Optimising np.searchsorted() with cython or alternative

I have the following functions. I was trying to optimize the np.searchsorted() function, and got a good result writing my own in Cython. But then realized simply wrapping the former in a cdef cfunc() works better, and I don't understand the mechanics of python, cython or numpy to know why. What would be the best, and fastest/efficient way to write this function. In my script again this is one of the functions that is called several thousand times during some computations, and I'd like the cost per call to be as low as possible. Also, additionally I don't need to duplicate np.searchsorted() entirely, I just need to produce the specific output i = np.searchsorted(time_points > t, True)

Case 1

%%cython --compile-args=-fopenmp --link-args=-fopenmp -a
cimport openmp
cimport cython
#cimport openmp
"""
%%cython -a
"""
from cpython cimport array
import array
import cython.parallel as cp
from cython.parallel import parallel, prange
import numpy as np
cimport numpy as np
import random
import pickle
import matplotlib.pyplot as pl

from timeit import default_timer as timer
cdef int ntime = 10**4
cdef float t = 2 #some variable in general 
time_points = np.arange(ntime, dtype=np.float64)
#print(time_points)
#search_time =[]
start_update = timer()
i = np.searchsorted(time_points > t, True)
print(i)
end_update = timer()
print(end_update-start_update)

Case 2

@cython.boundscheck(False)  # Deactivate bounds checking                                                                  
@cython.wraparound(False)   # Deactivate negative indexing.                                                               
@cython.cdivision(True)     # Deactivate division by 0 checking.
cdef mysearch(np.ndarray[np.float64_t, ndim=1] time_points, float val, int nt):
    cdef int idx
    cdef int return_val
    #cdef int total 
    if val >= nt or nt-1< val<nt:
        print("first")
        return nt
    else:
        for idx in range(nt):
            #print(idx)
            
            if time_points[idx] <= val:
                #return_val = np.int(time_points[idx])
                #break
                #print("sec")
                continue
            else:
                #print("third", idx)
                return_val = np.int(time_points[idx])
                #continue
                break
        
    return return_val
print(mysearch(time_points, t, ntime))
#i = np.searchsorted(time_points > 2, True)
#print(i)
end_update = timer()
b= end_update-start_update
print(b)

Case 3

start_update = timer()
cdef cfunc():
    i = np.searchsorted(time_points > t, True)
    print(i, np.searchsorted(time_points > t, True))
    return i
end_update = timer()
a=  end_update-start_update
print(a)

The times for case 1, case 2 and case 3 are 0.00013096071779727936 5.245860666036606e-05 and 6.770715117454529e-07

I am happy that case 2 works better than case 1, but why is case 3 so much faster?
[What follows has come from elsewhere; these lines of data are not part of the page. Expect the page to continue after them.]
/-- With room in the queue and a descriptor that stands, RUN queues the descriptor as copied and goes on; the oldest
operation starts, the banks having taken the bit errors given, where the whisk is free, its slots let it and its shape
is not empty; an operation of no rows or columns makes its releases and completions at once; at its end its results
are written and, all writes accepted, its slots, counts, loss record and completion follow; a fault that it has met,
or a parity error, halts the queue with WHISK_FAULT. (R232, R239, R240, R243.) -/
def Obligations.WhiskComplete : Prop :=
  (∀ (s : State) (p : Pid) (t : Fin 16) (w : Nat), Presents s p .run t w → ((fetched s p t).wh p).queue.length < 4 →
    bits w 111 89 * 64 + 64 ≤ paLimit →
    let r := readRange (fetched s p t) p 4 (bits w 111 89 * 64) 64
    whiskStatus (r.2.pn p) (bits w 111 89) (whiskDescOf r.1.bytes) = 0 →
    exec (.whiskRun p) s = .next (advance (r.2.modWh p (fun h => { h with
      queue := h.queue ++ [{ addr := bits w 111 89, desc := whiskDescOf r.1.bytes, issuer := issuerOf (fetched s p t) p t w }] })) p t))
  ∧ (∀ (b : State) (p : Pid) (errs : List (Nat × Bool)) (x : WhiskOp) (rest : List WhiskOp), let s := strike b p errs
    (s.wh p).queue = x :: rest →
    (s.wh p).running = none → (s.wh p).halted = false → s.computeOn p = true → x.desc.rows ≠ 0 → x.desc.cols ≠ 0 →
    whiskSlotsOk (s.modWh p (fun h => { h with queue := rest })) p x.desc = true →
    exec (.whiskOpStart p errs) b = .next (startWhisk (s.modWh p (fun h => { h with queue := rest })) p x))
  ∧ (∀ (b : State) (p : Pid) (errs : List (Nat × Bool)) (x : WhiskOp) (rest : List WhiskOp), let s := strike b p errs
    (s.wh p).queue = x :: rest →
    (s.wh p).running = none → (s.wh p).halted = false → s.computeOn p = true → (x.desc.rows = 0 ∨ x.desc.cols = 0) →
    exec (.whiskOpStart p errs) b = .next (postCompletion ((whiskSlots (s.modWh p (fun h => { h with queue := rest })) p
      x.desc).modWh p (fun h => { h with ops := sat64 h.ops 1 })) p x.issuer 0))
  ∧ (∀ (s : State) (p : Pid) (x : WhiskOp), (s.wh p).running = some x → x.fault = 0 →
    let o := x.outs.foldl (fun (r : Bool × State) e => ((r.1 && (writeRange r.2 p 4 e.1 e.2).1), (writeRange r.2 p 4 e.1 e.2).2)) (true, s)
    o.1 = true →
    exec (.whiskOpEnd p) s = .next (
      let u := o.2.modWh p (fun h => { h.addLosses x.losses with
        running := none, ops := sat64 h.ops 1, elements := sat64 h.elements (x.desc.rows * x.desc.cols) })
      postCompletion (whiskSlots (if x.taps.isEmpty then u else tapBins u p x.taps) p x.desc) p x.issuer 0))
  ∧ (∀ (s : State) (p : Pid) (cause : Nat) (x : WhiskOp), (s.wh p).running = some x → (s.wh p).halted = false →
    (cause = 3 ∨ (cause ≠ 0 ∧ x.fault = cause)) →
    exec (.whiskFault p cause) s = .next (raiseSk (s.modWh p (fun h => { h with
      halted := true, cause := cause, running := none })) p 4 .whiskFault (names [x.addr, cause])))

/-- In a powered module a MESH_CTL message counts as received at every live node. RELEASE advances the epoch modulo 4
and ends the hold, brings the bank written during it into force with ROUTES_REBUILT where there is one, and is
answered from node 67; a clock command sets its half, raises MESH_CLOCK_CHANGED on a change, and is answered;
TABLE_WRITE to a live node enters the idle bank of its router; a parity error at a live node marks the router or the
cobalt node faulty and raises ROUTER_PARITY. (R255, R268, R271, R274, R277.) -/
def Obligations.MeshControlComplete : Prop :=
  (∀ s : State, s.powered = true → s.mesh.banksWritten = false →
    exec .meshRelease s = .next (sendReply { meshCtl s with mesh := { (meshCtl s).mesh with
      epoch := (s.mesh.epoch + 1) % 4, hold := false, banksWritten := false } } 67 0 []))
  ∧ (∀ s : State, s.powered = true → s.mesh.banksWritten = true →
    exec .meshRelease s = .next (sendReply (raiseMod { meshCtl s with mesh := { (meshCtl s).mesh with
      epoch := (s.mesh.epoch + 1) % 4, hold := false, bank := 1 - s.mesh.bank, banksWritten := false } } .routesRebuilt
      (names [1 - s.mesh.bank])) 67 0 []))
  ∧ (∀ s : State, (meshCtl s).mesh.epoch = s.mesh.epoch ∧ (meshCtl s).mesh.bank = s.mesh.bank
    ∧ (meshCtl s).mesh.outQ = s.mesh.outQ ∧ (meshCtl s).mesh.cobalt = s.mesh.cobalt ∧ (meshCtl s).sks = s.sks)
  ∧ (∀ s : State, s.powered = true → s.mesh.westHalf = true → exec .westFullClock s = .next (sendReply (raiseMod { meshCtl s with mesh := { (meshCtl s).mesh with
      westHalf := false } } .meshClockChanged (names [0, 0])) 67 0 []))
  ∧ (∀ s : State, s.powered = true → s.mesh.westHalf = false → exec .westHalfClock s = .next (sendReply (raiseMod { meshCtl s with mesh := { (meshCtl s).mesh with
      westHalf := true } } .meshClockChanged (names [0, 1])) 67 0 []))
  ∧ (∀ s : State, s.powered = true → s.mesh.eastHalf = true → exec .eastFullClock s = .next (sendReply (raiseMod { meshCtl s with mesh := { (meshCtl s).mesh with
      eastHalf := false } } .meshClockChanged (names [1, 0])) 67 0 []))
  ∧ (∀ s : State, s.powered = true → s.mesh.eastHalf = false → exec .eastHalfClock s = .next (sendReply (raiseMod { meshCtl s with mesh := { (meshCtl s).mesh with
      eastHalf := true } } .meshClockChanged (names [1, 1])) 67 0 []))
  ∧ (∀ (s : State) (node : Fin 68) (dest : Fin 128) (e : W64), s.nodeLive node.val = true →
    exec (.tableWrite node dest e) s = .next (
      let u := s.modRt node (fun r => { r with
        tables := vmod r.tables (Fin.ofNat 2 (1 - s.mesh.bank)) (fun t => Tab.put t dest.val (Config.tableEntry e)),
        cobaltReceived := sat64 r.cobaltReceived 1 })
      { u with mesh := { u.mesh with banksWritten := true } }))
  ∧ (∀ (s : State) (node : Fin 68), s.nodeLive node.val = true →
    exec (.routerParity node false) s = .next ((raise s node.val .routerParity (routerPloc node) (names [0])).modRt node
      (fun r => { r with faulty := true })))
  ∧ (∀ (s : State) (node : Fin 68), s.nodeLive node.val = true →
    exec (.routerParity node true) s = .next ((raise s node.val .routerParity
      (if node.val < 64 then plocUnit node.val 0x11 else routerPloc node) (names [1])).modRt node
      (fun r => { r with cobaltFaulty := true })))

/-- In a powered module MESH_CTL HOLD answers a next state in which the mesh is held, no router output and no slack
buffer holds a traffic flit, no router holds a landed traffic flit or an open merge entry, no cobalt signal, remote
completion or remote release is in flight, and the commit record, the lifecycle state and the stacks are as before.
(R270.) -/
def Obligations.HoldDiscardsTraffic : Prop :=
  ∀ s : State, s.powered = true → ∃ t, exec .meshHold s = .next t ∧ t.mesh.hold = true
    ∧ (∀ e ∈ t.mesh.outQ, ∀ x ∈ e.2, heldKind x.flit.kind = false)
    ∧ (∀ n : Fin 68, (t.rt n).merge = [] ∧ (t.rt n).reorder.all (fun f => !heldKind f.kind) = true)
    ∧ (∀ m ∈ t.mesh.cobalt, m.kind ≠ .signal ∧ m.kind ≠ .remoteComplete ∧ m.kind ≠ .remoteRelease)
    ∧ t.commit = s.commit ∧ t.life = s.life ∧ t.mesh.epoch = s.mesh.epoch

/-- A flit at a router that routes, with credit and room, leaves its output, is counted and enters its destination,
the next router or the elastic buffer of the seam; the fourth failure marks the link down; a beat on a cobalt link is
retried as a flit is. The WRITE flit at the head of a landing buffer lands and is acknowledged with its status; a
MERGE flit of an open tag that agrees with it is added, one of a new tag opens an entry; an ordered position whose
contributions are held is merged in order. A branch releases its stored copies; a CANCEL discards the stopped ladle's
waiting flits; a lagging receiver is counted. (R168, R174, R258, R261, R264, R265, R266, R267, R272, R273, R274,
R276.) -/
def Obligations.MeshFlitsComplete : Prop :=
  (∀ (s : State) (node : Fin 68) (cls : TClass) (vc : Fin 3) (fails : Nat) (x : QFlit) (rest : List QFlit),
    takeFlit (s.outQ node.val 4) cls vc.val = some (x, rest) → s.routes node = true → node.val < 64 →
    hasCredit s node 4 x.flit.cls x.flit.vc = true →
    exec (.flitHop node 4 cls vc fails) s = .next (deliver ((s.setOutQ node.val 4 rest).modRt node (fun r => { r with
      flitsOut := bump4 r.flitsOut x.flit.cls 1 })) node node.val x.flit))
  ∧ (∀ (s : State) (node : Fin 68) (out : Fin 16) (cls : TClass) (vc : Fin 3) (fails : Nat) (x : QFlit) (rest : List QFlit),
    takeFlit (s.outQ node.val out.val) cls vc.val = some (x, rest) → s.routes node = true → out.val < 4 → node.val < 64 →
    seamOut node.val 4 out.val 0 = none → linkUp s node out.val = true →
    let n := linkEnd node.val out.val
    let next : Fin 68 := Fin.ofNat 68 n.1
    s.routes next = true →
    (fails < 4 → hasCredit s node out.val x.flit.cls x.flit.vc = true → canAccept s next n.2 x.flit = true →
      exec (.flitHop node out cls vc fails) s = .next (enterNode (((noteRetry s node out.val fails).setOutQ node.val out.val
        rest).modRt node (fun r => { r with flitsOut := bump4 r.flitsOut x.flit.cls 1 })) next n.2 x.flit))
    ∧ (4 ≤ fails → exec (.flitHop node out cls vc fails) s = .next (raiseRt (markDown (noteRetry s node out.val 3) node out.val)
        node .meshLinkDown (names [out.val]))))
  ∧ (∀ (s : State) (node : Fin 68) (out : Fin 16) (cls : TClass) (vc : Fin 3) (fails : Nat) (x : QFlit) (rest : List QFlit),
    takeFlit (s.outQ node.val out.val) cls vc.val = some (x, rest) → s.routes node = true → out.val < 4 → node.val < 64 →
    seamOut node.val 4 out.val 0 ≠ none → hasCredit s node out.val x.flit.cls x.flit.vc = true →
    exec (.flitHop node out cls vc fails) s = .next (
      let u := (s.setOutQ node.val out.val rest).modRt node (fun r => { r with flitsOut := bump4 r.flitsOut x.flit.cls 1 })
      u.setOutQ node.val 6 (u.outQ node.val 6 ++ [x])))
  ∧ (∀ (s : State) (node : Fin 68) (out : Fin 16) (cls : TClass) (vc : Fin 3) (fails : Nat), s.nodeLive node.val = true →
    node.val < 64 → 8 ≤ out.val → out.val < 12 → (s.rt node).cobaltDown.getLsbD (downBit (out.val - 8)) = false → fails < 4 →
    exec (.flitHop node out cls vc fails) s = .next (noteRetry s node out.val fails))
  ∧ (∀ (s : State) (node : Fin 68) (out : Fin 16),
    exec (.mcastBranchRelease node out) s = .next (releaseBranch 16 s node out.val))
  ∧ (∀ (s : State) (p : Pid) (cls : TClass) (f : Flit) (rest : List Flit), landingOf s p cls = f :: rest →
    (f.kind = .write ∨ f.kind = .mcastWrite) → s.computeOn p = true → (slotHolds s p f = false ∨ f.payload = []) →
    exec (.flitLanding p cls) s = .next (
      let r := landWrite (countLanded (setLanding s p cls rest) p cls) p f
      sendAcks r.2 p.val f r.1))
  ∧ (∀ (s : State) (p : Pid) (f : Flit) (rest : List Flit) (e : MergeEntry), landingOf s p .vermilion = f :: rest →
    f.kind = .merge → s.computeOn p = true → s.mesh.ordered = false → mergeEntry s p f.sumTag = some e →
    mergeMismatch e f = false → mergeOutside s p f = false →
    exec (.mergeLanding p) s = .next (mergeWrite (countLanded (setLanding s p .vermilion rest) p .vermilion) p e f))
  ∧ (∀ (s : State) (p : Pid) (f : Flit) (rest : List Flit), landingOf s p .vermilion = f :: rest →
    f.kind = .merge → s.computeOn p = true → s.mesh.ordered = false → mergeEntry s p f.sumTag = none →
    (s.rt (nodeOf p)).merge.length < 16 → mergeMismatch (openEntry f) f = false → mergeOutside s p f = false →
    slotHolds s p f = false →
    exec (.mergeLanding p) s = .next (mergeWrite (countLanded (setLanding s p .vermilion rest) p .vermilion) p (openEntry f) f))
  ∧ (∀ (s : State) (p : Pid) (f : Flit) (e : MergeEntry), (s.rt (nodeOf p)).reorder = [f] → f.fanin ≤ 1 →
    entryFor s p f = some e →
    exec (.orderedMerge p) s = .next (mergeWrite (giveCredit (s.modRt (nodeOf p) (fun r => { r with reorder := [] })) f) p e f))
  ∧ (∀ (s : State) (p : Pid) (cls : TClass) (c : Flit) (before after : List Flit),
    landingOf s p cls = before ++ c :: after → c.kind = .cancel → before.all (fun f => f.kind != .cancel) = true →
    exec (.cancelReceived p cls) s = .next (
      let mine (f : Flit) : Bool := f.src == c.src && f.ladle == c.ladle && (f.kind == .write || f.kind == .mcastWrite)
      countDiscard (setLanding s p cls (before.filter (fun f => !mine f) ++ after)) (nodeOf p) (before.filter mine).length))
  ∧ (∀ (s : State) (p q : Pid) (l : Fin 8),
    (s.ld p l).portions.any (fun x => x.space == .multicast && x.sent && x.acks.map (fun a => a.1) == [q.val]) = true →
    (s.ld p l).lagRaised = true →
    exec (.mcastLag p l q) s = .next (({ s with free := s.free + 1 }.modRt (nodeOf p) (fun r => { r with
      lag := Tab.put r.lag q.val (sat64 (Tab.at r.lag q.val 0) ((s.rt (nodeOf p)).mcastLagLimit + Config.freeNat s.free)) })).modLd
        p l (fun d => { d with lagRaised := true })))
Is something special going on, and how can i beat those speeds?


Solution 1:

The main problem with np.searchsorted(time_points > t, True) is time_points > t. Indeed, while np.searchsorted runs in O(log n) time (with n the size of time_points), the expression time_points > t is computed in O(n) time and is clearly the bottleneck. In fact, you do not need this sub-expression: i = np.searchsorted(time_points, t, 'right') should do the job correctly. Note that the last case do not execute anything between the two timers as explained by @DavidW in the comments: it just define a Cython function.